Shigeto and I were sitting up in bed, "He seemed in pretty great spirits today."

I sighed "Yeah, still."

"He needed this," said Shigeto.

"I don’t have to like it."

"It would be best if you learned to."

I turned to look at him. "Why?"

It was his turn to sigh. "He’s not a child, Ellen. Never was — not in any traditional sense. He woke to full awareness and curiosity. He wants to learn about our world, be in it, not just watch it go by. He trusts us, and looks to us as his guide, but if we don’t help him do that, he will try to do it himself. Even if he was our child, that would still be our responsibility – to help him find his way in the world.

"It’s too dangerous, you know that."

"So what? We chain him to the barn? Do you really think that he’d accept that? That we could even hold him if we tried?"

I leaned over, pulling one of his arms around me. "I want to protect him."

"So do I, but that doesn’t mean we can lock him in a box. We have to find a way for him to have a life."

"How?"

"I don’t know," he said, "but I think he wants his world needs to extend beyond this farm. If he finds some friends, well, it will give us time to figure something out."

So you think David is a good thing?"

"Honestly, I don’t know. I would say yes, if it weren’t for that gate in David’s yard."

"You believe him?"

Shigeto laughed, "This is a question from a woman who seems to be raising a talking bull that, apparently, can move between worlds."

"That doesn’t mean it’s true."

"No, but he doesn’t strike me as the type to go seeking magic."

"No, it’s true. It’s not like I didn’t recognize what kind of person David was, leaving a small town, hoping to find a different kind of magic, one that obliterated a history of never fitting in. He had no interest in the magic of the natural world, he yearned for the city. I knew him, because once, I’d been him. I looked back at Shigeto. “What about these practitioners who sent him our way? They might be trouble."

"Perhaps, but again, we need to find a way forwards for Babe."

"I will not advertise him to every half-assed practitioner that David stumbles across."

"I know, I know," he responded, "but David will want help with the gate, and unless you know what’s going on, or you’re lucky enough to find it buried in your mother’s or grandmother’s notes, then we might need some help."

"Bloody hell," I said. I paused. "Is it even our problem, really? I mean, I wasn’t kidding around when I said that there were a lot of stray threads in that spell."

"As I’m well aware," said Shigeto, his voice was very, very flat.
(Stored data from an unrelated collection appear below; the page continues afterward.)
/-- The hypotheses of `Obligations.PublicationFollowsItsSchedule` are met. -/
theorem witness_PublicationFollowsItsSchedule :
  (let dt : Nat := 0;
    let fi : Nat := 1;
    let n : Nat := 2;
    let num : Nat := 1;
    let s : State := { atTick (wInst (iCyc (cyc noPosts (some (.released [7]))))) 4 with pub.pubs := [(1, { pub0 with enabled := true })] };
    let x : Inst := iCyc (cyc noPosts (some (.released [7])));
    let p0 : Publication := { pub0 with enabled := true };
    let s1 := s.advance dt;
    s.pair.switchTick = none ∧ s.anvil.hub ≠ .fatal ∧ (s.place.insts.map (·.1)).Nodup ∧ (s.pub.pubs.map (·.1)).Nodup ∧ ((∀ e ∈ s.place.insts, e.1 ≤ fi → e.1 = fi)) ∧ s.inst fi = some x ∧ s1.instantDue x = some n ∧ s.pub.pubs.get num = some p0 ∧ p0.driver = fi ∧ p0.enabled = true ∧ p0.first.getD 0 ≤ n) ∧
  (let n : Nat := 2;
    let x : Inst := iCyc (cyc noPosts (some (.released [7])));
    let c : Cycle := cyc noPosts (some (.released [7]));
    let outs : List Nat := [7];
    x.cycles.find? (fun c => c.tick == n) = some c ∧ c.ran = true ∧ c.verdict = some (.released outs)) ∧
  (let dt : Nat := 0;
    let fi : Nat := 1;
    let s : State := wInst iRun;
    s.pair.switchTick = none ∧ ((∀ e ∈ s.place.insts, e.1 ≤ fi → ∀ x, s.inst e.1 = some x → (s.advance dt).instantDue x = none))) := by
  repeat' with_reducible apply And.intro
  all_goals decide +kernel

/-- The hypotheses of `Obligations.SubscriptionFollowsItsStream` are met. -/
theorem witness_SubscriptionFollowsItsStream :
  (let dt : Nat := 0;
    let port : Nat := 0;
    let n : Nat := 1;
    let f : Bytes := gooseFrame;
    let s : State := wGoose sub0;
    let x : Subscription := sub0;
    let s1 := s.advance dt;
    let r := s1.redStrip port f;
    let e := ethParse r.frame;
    s1.rxGood port f = true ∧ s1.isSwitchPort port = true ∧ r.ent = none ∧ e.etype = etGoose ∧ s1.findSub port e = some n ∧ s.pub.subs.get n = some x ∧ x.st = .disabled) ∧
  (let dt : Nat := 0;
    let port : Nat := 0;
    let n : Nat := 1;
    let f : Bytes := gooseFrame;
    let s : State := wGoose subH;
    let x : Subscription := subH;
    let u : IecPdu := goosePdu;
    let g : Goose := goose0;
    let v : List Nat := [];
    let s1 := s.advance dt;
    let r := s1.redStrip port f;
    let e := ethParse r.frame;
    s1.rxGood port f = true ∧ s1.isSwitchPort port = true ∧ r.ent = none ∧ e.etype = etGoose ∧ s1.findSub port e = some n ∧ s.pub.subs.get n = some x ∧ x.st ≠ .disabled ∧ iecParse e.payload = some u ∧ gooseParse u.apdu = some g ∧ decodeEntries x.entries g.data = some v ∧ g.nds = false ∧ g.stNum ≠ 0 ∧ g.n = x.entries.length ∧ (((g.sim || u.sim) = true → x.accSim = true)) ∧ tagPasses x.auth x.key u = true ∧ g.rev = x.confRev) ∧
  (let dt : Nat := 0;
    let n : Nat := 1;
    let s : State := late60 (wSub subH);
    let x : Subscription := subH;
    let a : Nat := 0;
    let b : Nat := 0;
    let l : List (Nat × Nat) := [];
    let s1 := s.advance dt;
    s.pub.subs.get n = some x ∧ x.st = .healthy ∧ x.arrivals = (a, b) :: l ∧ s1.now > b + 2000 * qNs) ∧
  (let dt : Nat := 0;
    let n : Nat := 1;
    let s : State := wSub subH;
    let x : Subscription := subH;
    let a : Nat := 0;
    let b : Nat := 0;
    let l : List (Nat × Nat) := [];
    let s1 := s.advance dt;
    s.pub.subs.get n = some x ∧ x.st = .healthy ∧ x.arrivals = (a, b) :: l ∧ s1.now ≤ b + 2000 * qNs) ∧
  (let n : Nat := 1;
    let s : State := wSub sub0;
    let x : Subscription := sub0;
    s.pub.subs.get n = some x ∧ x.st ≠ .healthy) := by
  repeat' with_reducible apply And.intro
  all_goals decide +kernel

/-- The hypotheses of `Obligations.CaptureCommandsComplete` are met. -/
theorem witness_CaptureCommandsComplete :
  let n (c : Cmd) : Nat := byteAt c.params 0
  let ticks (c : Cmd) : Nat := u32 c.params 4 + u32 c.params 8
  let sigs (c : Cmd) : List Nat := (List.range (u16 c.params 0x14)).map (fun i => u16 c.params (0x18 + 4 * byteAt c.params 2 + 2 * i))
  let lanes (s : State) (c : Cmd) : List Lane := (List.range (byteAt c.params 2)).map (fun i =>
    s.laneOf (ticks c) (u16 c.params (0x18 + 4 * i)) (byteAt c.params (0x18 + 4 * i + 2)))
  let rate (s : State) (c : Cmd) : Nat := ((lanes s c).map s.laneRate).foldl (· + ·) 0 +
    (if (sigs c).isEmpty then 0 else 8 * (sigs c).length * 96000)
  let size (s : State) (c : Cmd) : Nat := (laneOffsets (256 + 32 * ((lanes s c).length + boolNat (!(sigs c).isEmpty)))
    (laneSizes (lanes s c) (sigs c).length (ticks c))).2
  let run (s : State) (c : Cmd) : Option Nat := lowestRun (byteAt c.params 1 * blocksOf (size s c)) 0 s.capRuns
  let idle (s : State) (c : Cmd) (p : Recorder → Prop) : Prop :=
    ∃ r, s.recd (n c) = some r ∧ (r.st = .disabled ∨ r.st = .stopped) ∧ p r
  let trigAt (s : State) (c : Cmd) : Nat := if u64 c.params 4 = 0 then s.now else u64 c.params 4 * qNs
  Met cardDefineRecorder (fun s c => s.recd (n c) = none ∧ (∀ l ∈ lanes s c, s.ingest.chanOf.has l.chan = true) ∧ (run s c).isSome = true ∧
      s.capRate + rate s c ≤ 2400000000)
    (wStr str0) (pkt 64 0 (fields 28 [(0, 1, 1), (2, 1, 1), (20, 2, 0), (24, 2, 7), (8, 1, 1), (1, 1, 1)])) ∧
  Met cardRemoveRecorder (fun s c => idle s c (fun r => s.anyLocked (n c) r = false))
    (wRec rec0) (pkt 64 0 (fields 4 [(0, 1, 1)])) ∧
  Met cardSetTrigger (fun s c => idle s c (fun r => (byteAt c.params 2 = 3 → s.maskLoaded (byteAt c.params 7) = true) ∧
      (byteAt c.params 2 = 1 → u16 c.params 4 ∈ r.signals) ∧
      (byteAt c.params 2 = 2 ∨ byteAt c.params 2 = 3 → u16 c.params 4 < r.lanes.length)))
    (wRec rec0) (pkt 64 0 (fields 20 [(0, 1, 1), (2, 1, 1), (4, 2, 5)])) ∧
  Met cardLoadMask (fun s c => s.maskInUse (n c) = false ∧ u16 c.params 2 = 0 ∧ s.cap.masks.has (n c) = true)
    ({ w0 with cap.masks := [(1, { owner := 0, m := 8, first := 0 })] }) (pkt 64 0 (fields 8 [(0, 1, 1), (2, 2, 0)])) ∧
  Met cardLoadMask (fun s c => s.maskInUse (n c) = false ∧ u16 c.params 2 ≠ 0 ∧
      (s.cap.masks.get (n c) = none → (lowestRun (blocksOf (8 * u16 c.params 2)) 0 s.capRuns).isSome = true))
    w0 (pkt 64 0 (fields 16 [(0, 1, 1), (2, 2, 8), (6, 1, 1)])) ∧
  Met cardArmRecorder (fun s c => byteAt c.params 1 = 1 ∧ idle s c (fun r => (∃ x ∈ r.segs, x.st = .free) ∧
      ∀ k ∈ r.conds, ∀ x, k = some x → x.type = 3 → s.maskLoaded x.mask = true))
    (wRec rec0) (pkt 64 0 (fields 4 [(0, 1, 1), (1, 1, 1)])) ∧
  Met cardArmRecorder (fun s c => byteAt c.params 1 = 0 ∧ ∃ r u, s.recd (n c) = some r ∧ r.st = .armed ∧ r.run = some u)
    (wRec { rec0 with st := .armed, run := some run0 }) (pkt 64 0 (fields 4 [(0, 1, 1), (1, 1, 0)])) ∧
  Met cardForceTrigger (fun s c => bit (byteAt c.params 1) 0 = false ∧ ∃ r u, s.recd (n c) = some r ∧ r.run = some u ∧ s.now ≤ trigAt s c + u.h)
    (timed (wRec { rec0 with st := .armed, run := some run0 })) (pkt 64 0 (fields 12 [(0, 1, 1), (1, 1, 0)])) ∧
  Met cardGetRecorder (fun s c => (s.recd (n c)).isSome = true)
    (wRec rec0) (pkt 64 0 (fields 4 [(0, 1, 1)])) ∧
  Met cardListSegments (fun s c => (s.recd (n c)).isSome = true)
    (wRec rec0) (pkt 64 0 (fields 4 [(0, 1, 1)])) ∧
  Met cardReadSegment (fun s c => byteAt c.params 2 = 1 ∧ ∃ r, s.recd (n c) = some r ∧ (r.segs.getD (byteAt c.params 1) {}).st = .complete)
    (wRec { rec0 with segs := [{ st := .complete, seq := 1 }] }) (pkt 64 0 (fields 24 [(0, 1, 1), (1, 1, 0), (2, 1, 1)])) ∧
  Met cardReadSegment (fun s c => byteAt c.params 2 = 0 ∧ c.chan < 64 ∧
      ∃ r, s.recd (n c) = some r ∧ (r.segs.getD (byteAt c.params 1) {}).st = .complete)
    (wRec { rec0 with segs := [{ st := .complete, seq := 1 }] }) (pkt 0 0 (fields 24 [(0, 1, 1), (1, 1, 0), (2, 1, 0)])) ∧
  Met cardReleaseSegment (fun s c => ∃ r, s.recd (n c) = some r ∧ r.st ≠ .full ∧ (r.segs.getD (byteAt c.params 1) {}).st = .complete)
    (wRec { rec0 with segs := [{ st := .complete, seq := 1 }] }) (pkt 64 0 (fields 4 [(0, 1, 1), (1, 1, 0)])) ∧
  Met cardGetCaptureTotals (fun _ _ => True)
    w0 (pkt 64 0 []) := by
  repeat' with_reducible apply And.intro
  all_goals refine ⟨by decide +kernel, ?_⟩
  all_goals try dsimp only
  all_goals first
    | exact True.intro
    | decide +kernel
    | exact some_with (by decide +kernel)
    | exact ⟨by decide +kernel, some_with (by decide +kernel)⟩
    | skip
  · exact ⟨by decide +kernel, { rec0 with st := .armed, run := some run0 }, run0, by decide +kernel⟩
  · exact ⟨by decide +kernel, { rec0 with st := .armed, run := some run0 }, run0, by decide +kernel⟩

/-- The hypotheses of `Obligations.RecorderWorksAtItsHorizon` are met. -/
theorem witness_RecorderWorksAtItsHorizon :
  (let dt : Nat := 0;
    let n : Nat := 1;
    let s : State := wRec recA;
    let r : Recorder := recA;
    let u : Run := run0;
    let s1 := s.advance dt;
    s.recd n = some r ∧ r.run = some u ∧ r.drains = [] ∧ u.h ≤ s1.now ∧ u.trig = none ∧ u.tpi = [] ∧ u.forced = [] ∧ (∀ k ∈ r.conds, k = none) ∧ u.next.length = r.lanes.length ∧ u.ents.length = r.lanes.length ∧ (∀ l ∈ r.lanes, l.rate < 6)) ∧
  (let r : Recorder := { recA with holdMode := 2, holdN := 1 };
    let u : Run := run0;
    let t : Nat := 0;
    let src : Nat := 1;
    let stop : Bool := false;
    let held := (r.holdMode = 1 ∧ t < r.holdTo) ∨ (r.holdMode = 2 ∧ 0 < r.holdN);
    u.trig = none ∧ held ∧ stop = false ∧ bit src 8 = false) ∧
  (let r : Recorder := recA;
    let u : Run := run0;
    let t : Nat := 0;
    let src : Nat := 256;
    let stop : Bool := false;
    let held := (r.holdMode = 1 ∧ t < r.holdTo) ∨ (r.holdMode = 2 ∧ 0 < r.holdN);
    u.trig = none ∧ ((¬ held ∨ stop = true ∨ bit src 8 = true)) ∧ r.st = .armed) ∧
  (let u : Run := runT;
    let g := trig0;
    u.trig = some g) ∧
  (let n : Nat := 1;
    let i : Nat := 0;
    let rest : List (Nat × Nat) := [];
    let s : State := wClosing (wRec recA);
    let r : Recorder := recA;
    let x : Seg := {};
    s.cap.closing = (n, i) :: rest ∧ s.recd n = some r ∧ r.st ≠ .full ∧ r.segs[i]? = some x) ∧
  (let s : State := w0;
    s.cap.closing = []) ∧
  (let n : Nat := 1;
    let i : Nat := 0;
    let rest : List (Nat × Nat) := [];
    let s : State := wClosing (wRec recA);
    let r : Recorder := recA;
    s.power.supply = .running ∧ s.cap.copies = (n, i) :: rest ∧ s.recd n = some r ∧ r.st ≠ .full ∧ r.segBytes ≤ archiveBytes) ∧
  (let s : State := { w0 with power.supply := .warning };
    s.power.supply ≠ .running) := by
  repeat' with_reducible apply And.intro
  all_goals decide +kernel

/-- The hypotheses of `Obligations.AnvilAndPairCommandsComplete` are met. -/
theorem witness_AnvilAndPairCommandsComplete :
  (
  let fi (c : Cmd) : Nat := u16 c.params 0
  let tgt (c : Cmd) : Nat := u16 c.params 4
  let ty (c : Cmd) : Nat := byteAt c.params 0
  let fit (s : State) (c : Cmd) : Prop := s.anvil.hub = .normal ∧ s.injectPending (ty c) (tgt c) = false
  Met cardGetAnvilStatus (fun _ _ => True)
    w0 (pkt 64 0 []) ∧
  Met cardGetContainment (fun s c => ∃ x, s.inst (fi c) = some x ∧ x.isPlaced = true)
    (wInst i1) (pkt 64 0 (fields 4 [(0, 2, 1)])) ∧
  Met cardGetMemoryHealth (fun _ _ => True)
    w0 (pkt 64 0 (fields 4 [])) ∧
  Met cardSetSelfTest (fun _ _ => True)
    w0 (pkt 64 0 (fields 4 [(2, 2, 20776)])) ∧
  Met cardInjectFault (fun s c => (ty c = 1 ∨ ty c = 4) ∧ fit s c ∧ ∃ x, s.inst (tgt c) = some x ∧ x.isPlaced = true ∧ x.cls ≠ 0 ∧
      byteAt c.params 1 ≤ copiesOf x.cls)
    (timed (wInst { i1 with cls := 1 })) (pkt 64 0 (fields 16 [(0, 1, 1), (1, 1, 1), (4, 2, 1), (2, 2, 20776)])) ∧
  Met cardInjectFault (fun s c => fit s c ∧ ((ty c = 2 ∧ ((s.eng { ls := false, cc := tgt c / 256, no := tgt c % 256 }).st = .inService ∨
        (s.eng { ls := false, cc := tgt c / 256, no := tgt c % 256 }).st = .spare)) ∨
      (ty c = 3 ∧ s.anvil.cmps[tgt c]? = some .inService)))
    w0 (pkt 64 0 (fields 16 [(0, 1, 2), (4, 2, 0), (2, 2, 20776)])) ∧
  Met cardInjectFault (fun s c => s.anvil.hub = .normal ∧ (ty c = 5 ∨ ty c = 6) ∧ s.anvil.errs.has (u64 c.params 8 / 32) = false ∧
      u64 c.params 8 / 32 ∉ s.anvil.poison)
    w0 (pkt 64 0 (fields 16 [(0, 1, 5), (2, 2, 20776)])) ∧
  Met cardInjectFault (fun s c => s.anvil.hub = .normal ∧ ty c = 7)
    w0 (pkt 64 0 (fields 16 [(0, 1, 7), (2, 2, 20776)])) ∧
  Met cardInjectFault (fun s c => ty c = 7 ∧ s.anvil.hub = .fatal)
    ({ w0 with anvil.hub := .fatal }) (pkt 64 0 (fields 16 [(0, 1, 7), (2, 2, 20776)])) ) ∧
  (
  let key (s : State) (c : Cmd) : Option Bytes := match s.useSlot (u16 c.params 2) with
    | .ok k => some k
    | _ => none
  Met cardSetPair (fun s c => s.pair.st ≠ .unpaired ∧ (∀ p ∈ s.place.insts, p.2.isPlaced = false) ∧
      s.slotFits c.inst (u16 c.params 2) needPair = true ∧ (key s c).isSome = true ∧
      s.quadConflict [byteAt c.params 0, byteAt c.params 1] = false)
    wPair (pkt 64 0 (fields 20 [(2, 2, 3), (1, 1, 1400), (0, 1, 100)])) ∧
  Met cardSetPair (fun s _ => s.pair.st = .unpaired)
    w0 (pkt 64 0 (fields 20 [(1, 1, 1400), (0, 1, 100)])) ∧
  Met cardGetPairStatus (fun _ _ => True)
    w0 (pkt 64 0 (fields 4 [])) ∧
  Met cardSwitchover (fun s _ => s.pair.st = .active)
    ({ w0 with pair.st := .active }) (pkt 64 0 (fields 8 [])) ∧
  Met cardSwitchover (fun s _ => s.pair.st ≠ .active)
    w0 (pkt 64 0 (fields 8 [])) ∧
  Met cardResync (fun s _ => s.pair.st = .standby)
    ({ w0 with pair.st := .standby }) (pkt 64 0 []) ∧
  Met cardResync (fun s _ => s.pair.st ≠ .standby)
    w0 (pkt 64 0 [])) := by
  repeat' with_reducible apply And.intro
  all_goals refine ⟨by decide +kernel, ?_⟩
  · exact True.intro
  · exact some_with (by decide +kernel)
  · exact True.intro
  · exact True.intro
  · exact ⟨by decide +kernel, by decide +kernel, some_with (by decide +kernel)⟩
  · first | exact True.intro | (try dsimp only); decide +kernel
  · first | exact True.intro | (try dsimp only); decide +kernel
  · first | exact True.intro | (try dsimp only); decide +kernel
  · first | exact True.intro | (try dsimp only); decide +kernel
  · refine ⟨by decide +kernel, by decide +kernel, by decide +kernel, ?_, by decide +kernel⟩
    dsimp only
    split
    · rfl
    · next h => exact (h key32 (use_key (n := 3) (by decide +kernel) (by decide +kernel) (slotOf_whole 3 3 4) (slotOf_key 3 3 4))).elim
  · first | exact True.intro | (try dsimp only); decide +kernel
  · exact True.intro
  · first | exact True.intro | (try dsimp only); decide +kernel
  · first | exact True.intro | (try dsimp only); decide +kernel
  · first | exact True.intro | (try dsimp only); decide +kernel
  · first | exact True.intro | (try dsimp only); decide +kernel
"I know," I said, "I was reckless and I’ve already apologized, and for good reason. But what I do, no, what we do, is experimental, remember? That was part of the point of this place."

Shigeto waved his hands towards the fields "Yeah, but I thought that we’d end up with tomatoes tasting like cherries, or corn that was fifteen feet high. Heck, even a talking bull kinda fits. But passageways to other realms, well, that’s a bit much."

I laughed, "You have a very odd sense of what’s okay, mister." I frowned. "Or is it because of Takara, and that she’s probably Kitsuné? If it’s fairies and talking bulls, it’s all very Disney, but as soon as a Kitsuné from your own mythical tradition pops up, you’re full of foreboding."

"Maybe," he admitted, "but David seems to have found himself at the nexus of all these stray threads, making connections we would avoid. It seems a bit, well, fated. I’m concerned that there may be more than some random gate to another world, and that’s saying something. I feel as if we’re being pulled into this. There may be more going on with Babe and the spell you cast than some ‘stray threads’ and if that’s the case, then this is the magic from the bad old days."

"Hell’s teeth," I said.  

-Interlude-

With each pass through the gate, I remember more of the time before Bregon, and I begin to pay more attention to the world I enter. To see and consider more than the snatch and grab of prizes. The man and that bitch fox are gone, and I am free to explore. My brothers are too timid to leave the sight of the gate.

So, I wander under cover of darkness, see more, remember more. Think more. If I flee, though, I would have to leave my brothers, though they do not remember themselves. I cannot abandon them, though, caught as they are in Bregon’s thrall.

Are We Dating?

 - David -

As we drove away, I asked Takara to look up the hotel that Ellen had mentioned, but she left her phone in her pocket.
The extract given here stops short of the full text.